I love this creamy dressing. The dressing takes just minutes to put together and you can make it ahead of time as well and dress the cabbage and carrots when you’re ready to eat.
It’s slightly sweet from the maple syrup, and has a little bit of a bite from the apple cider vinegar and finely grated onion. And the dressing makes eating a good size serving of a cabbage (which is really good for you as it’s a cruciferous vegetable) a delicious experience.
When I first went gluten free, I experimented with a lot with different food combinations to try and come up with more exciting dishes to eat.
One of my first and favorite food combinations ones turned out to be chicken and cole slaw tacos.
I use homemade gluten free tortillas, top them with cole slaw and some leftover roasted chicken. If you’re vegan, you can use a vegan mayo and a meatless chicken subsitute (or crispy tofu would be good too).
You can also serve the dressing over a normal salad (like I did in the picture). I trimmed off the edges of the tortillas and pan fried them with a little oil until they were crispy and added them to salad as a crouton substitute.

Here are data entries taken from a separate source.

/-- FLASH_SUMMARY_WRITE's effect: the live summaries into flash. The wear a write leaves is free, below the 90 %
at which blocks retire (log 2); reaching 80 % posts 0x070C. -/
def Dev.flashWriteSums (d : Dev) : Dev :=
  let (x, d) := d.draw
  let old := d.get CSV.FLASH_WEAR.PERCENT
  let wear := x % 90
  let d := { d with csv.flashSums := d.csv.sums.map (fun (e : Nat × UnitSum) => (e.1, (d.get (suspLevel e.1), e.2))),
                    csv.dirty := false, csv.dirtyPerm := false, csv.flashAt := d.now }
  (d.set CSV.FLASH_WEAR.PERCENT wear).when (decide (old < 80 ∧ 80 ≤ wear)) (·.eventOpen 0x070C)

/-- FLASH_SUMMARY_WRITE (R611). -/
def execFlashSummaryWrite (s : State) : Host.Outcome State Fault Refusal := .next (s.atTime s.dev.flashDue (·.flashWriteSums))

/-! ## Retrieval (R615) -/

/-- Copy strings to host memory one after another. -/
def Dev.toHost (d : Dev) (addr : Nat) (bs : Bytes) : Dev := d.hostPut addr bs false

/-- ACQUIT: a unit in PENDING or PERMANENT returns to CLEAR; one that was PERMANENT is not yet in service. -/
def Dev.acquit (d : Dev) (u : Nat) : Dev × Answer :=
  let lvl := d.get (suspLevel u)
  if !allUnits.contains u then (d, .now (errR 0x0107))
  else if lvl < 2 then (d, .now (okR lvl))
  else
    let d := { d with
      csv.reviews := d.csv.reviews.filter (· != u),
      csv.acquitted := if lvl = 3 ∧ !d.csv.acquitted.contains u then d.csv.acquitted ++ [u] else d.csv.acquitted }
    (d.suspect u 0, .now (okR lvl))

/-- FAULT_HISTORY_READ's effect. -/
def Dev.historyRead (d : Dev) (ops : Bytes) : Dev × Answer :=
  let u := opnd ops 18 2
  let first := opnd ops 20 8
  let n := opnd ops 28 4
  let host := opnd ops 32 8
  match opnd ops 16 1 with
  | 0 =>
    let rs := (d.csv.history.filter (fun r => decide (first ≤ r.id))).take n
    (d.toHost host (rs.flatMap d.recordOf), .now (okR rs.length))
  | 1 =>
    if u ≠ 0xFFFF ∧ !allUnits.contains u then (d, .now (errR 0x0107))
    else
      let us := (if u = 0xFFFF then allUnits else [u]).take n
      (d.toHost host (us.flatMap d.summaryEntry), .now (okR us.length))
  | 2 => d.acquit u
  | 3 =>
    let fs := d.csv.fatals.take n
    (d.toHost host (fs.flatMap (fun b => slice b 0 4096)), .now (okR fs.length))
  | _ => (d, .now (errR 0x0107))

/-- FAULT_HISTORY_READ (R615). -/
def execFaultHistoryRead (o : Origin) (ops : Bytes) (s : State) : Host.Outcome State Fault Refusal :=
  .next (s.onDev (·.command 0x0903 o ops (·.historyRead ops)))

/-- Bytes of the archive region: 256 MiB (R319). -/
def archiveBytes : Nat := 0x10000000

/-- DUMP_READ's effect: the archive is read as any memory (R342, R343). -/
def Dev.dumpRead (d : Dev) (ops : Bytes) : Dev × Answer :=
  let off := opnd ops 20 8
  let n := opnd ops 28 4
  match opnd ops 16 1 with
  | 0 =>
    if 0x4000000 < n then (d, .now (errR 0x0107))
    else if !d.flag CSV.DUMP_STATE.VALID || decide (archiveBytes < off + n) then (d, .now (errR 0x070D))
    else match d.readSegs [(archiveBase + off, n)] with
      | (d, some k) => (d, .now (errA 0x0216 (archiveBase + off + k)))
      | (d, none) =>
        let h := opnd ops 32 8
        ({ d with host := memCopy d.hbm.mem (archiveBase + off) d.host h n }.emit (.hostWrite [(h, n)] false false), .now (okR n))
  | 1 => (d.set CSV.DUMP_STATE.VALID 0, .now (okR 0))
  | _ => (d, .now (errR 0x0107))

/-- DUMP_READ (R615). -/
def execDumpRead (o : Origin) (ops : Bytes) (s : State) : Host.Outcome State Fault Refusal :=
  .next (s.onDev (·.command 0x0905 o ops (·.dumpRead ops)))

end Sys2Proof.Machine
end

I hope that you enjoy the dressing (and that it makes eating lots of vegetables more exciting!).
Cole Slaw Dressing
Makes 1 serving
1/2 tbsp finely grated white onion (I use the really small holes on my box grater for this)
3 tbsp mayo (I used an avocado oil mayo)
3/4 tsp apple cider vinegar
1- 1 1/4 tsp maple syrup
pinch of salt (to taste)
1 cup finely shredded cabbage and grated carrot mix
Stir together the onion, mayo, vinegar, and maple syrup. Add salt to taste.
Pour over the cabbage and carrots and stir until well mixed. Serve.